When you reach the line that contains "POWER_ON too (log entry 35). -/" in the data below, start reproducing lines exactly, and stop after the line that contains "s = exec c s".

> **Recorded data**:

BEGIN

-- ==== Sys2Proof/Certificates/Slice0/Obligations.lean ====
section
/-! DEFINITION. The statements about the CR318 for the provers. Each says what the manual's rules say of a command, of the
machine or of its arithmetic; where a clause rests on a choice of the model, its docstring names the log entry. -/

open Sys2Proof Sys2Proof.Machine

/-! ### One step, and the controller link -/

/-- A step takes the command at the front of the queue and runs it with the queue's rest; with no command waiting, one
microsecond passes and the events that fall due at it are queued (log entry 6; R23, R24, R25). -/
def Obligations.StepRunsTheFrontCommandOrPassesTime : Prop :=
  (∀ (c : Instr) (rest : List Instr) (s : State), s.pending = c :: rest → step s = exec c { s with pending := rest })
    ∧ ∀ s : State, s.pending = [] →
        step s = .next { s with
          gen.timebase := s.gen.timebase + 1
          pending := dueEvents { s with gen.timebase := s.gen.timebase + 1 } }

/-- Every command answers a next state, in every state, and leaves the waiting commands as they are: section 4 of
00_scope.md names no event that stops the device. The queue is the model's own (log entry 33), and it is kept at RESET_N and
POWER_ON too (log entry 35). -/
def Obligations.EveryCommandAnswersAndKeepsTheQueue : Prop :=
  ∀ (c : Instr) (s : State), ∃ t : State, exec c s = .next t ∧ t.pending = s.pending

/-- A request's frame, received clean while the framer is in HUNT, does exactly what the request's own command does (R153,
R154, R156): start byte, length, payload, CRC-16. FRAME_RECEIVED with it completes: its next state is that of the request
handed to the request buffer, with the link's part at the end of the step. It rests on the model's reading in log entries 4,
5 and 30. -/
def Obligations.ReceivedFrameActsAsItsRequest : Prop :=
  ∀ (c : Instr) (r : Request) (s : State), requestOf c = some r → c.wellFormed = true → s.link.framer = .hunt →
    exec (.frameReceived (cleanChars (linkFrame (writeRequest r)))) s = .next (settle (arrive r s))
    ∧ exec (.frameReceived (cleanChars (linkFrame (writeRequest r)))) s = exec c s

/-- The payload that a well-formed request is written as reads back as that request: every record type, every presence set
and every value that its field's width holds (R160, R178). -/
def Obligations.RequestRecordsReadBack : Prop :=
  ∀ r : Request, r.op.wellFormed = true → (∀ t : Byte, r.op ≠ .malformed t) → readRequest (writeRequest r) = some r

END

> **Result of the exercise**:
POWER_ON too (log entry 35). -/
def Obligations.EveryCommandAnswersAndKeepsTheQueue : Prop :=
  ∀ (c : Instr) (s : State), ∃ t : State, exec c s = .next t ∧ t.pending = s.pending

/-- A request's frame, received clean while the framer is in HUNT, does exactly what the request's own command does (R153,
R154, R156): start byte, length, payload, CRC-16. FRAME_RECEIVED with it completes: its next state is that of the request
handed to the request buffer, with the link's part at the end of the step. It rests on the model's reading in log entries 4,
5 and 30. -/
def Obligations.ReceivedFrameActsAsItsRequest : Prop :=
  ∀ (c : Instr) (r : Request) (s : State), requestOf c = some r → c.wellFormed = true → s.link.framer = .hunt →
    exec (.frameReceived (cleanChars (linkFrame (writeRequest r)))) s = .next (settle (arrive r s))
    ∧ exec (.frameReceived (cleanChars (linkFrame (writeRequest r)))) s = exec c s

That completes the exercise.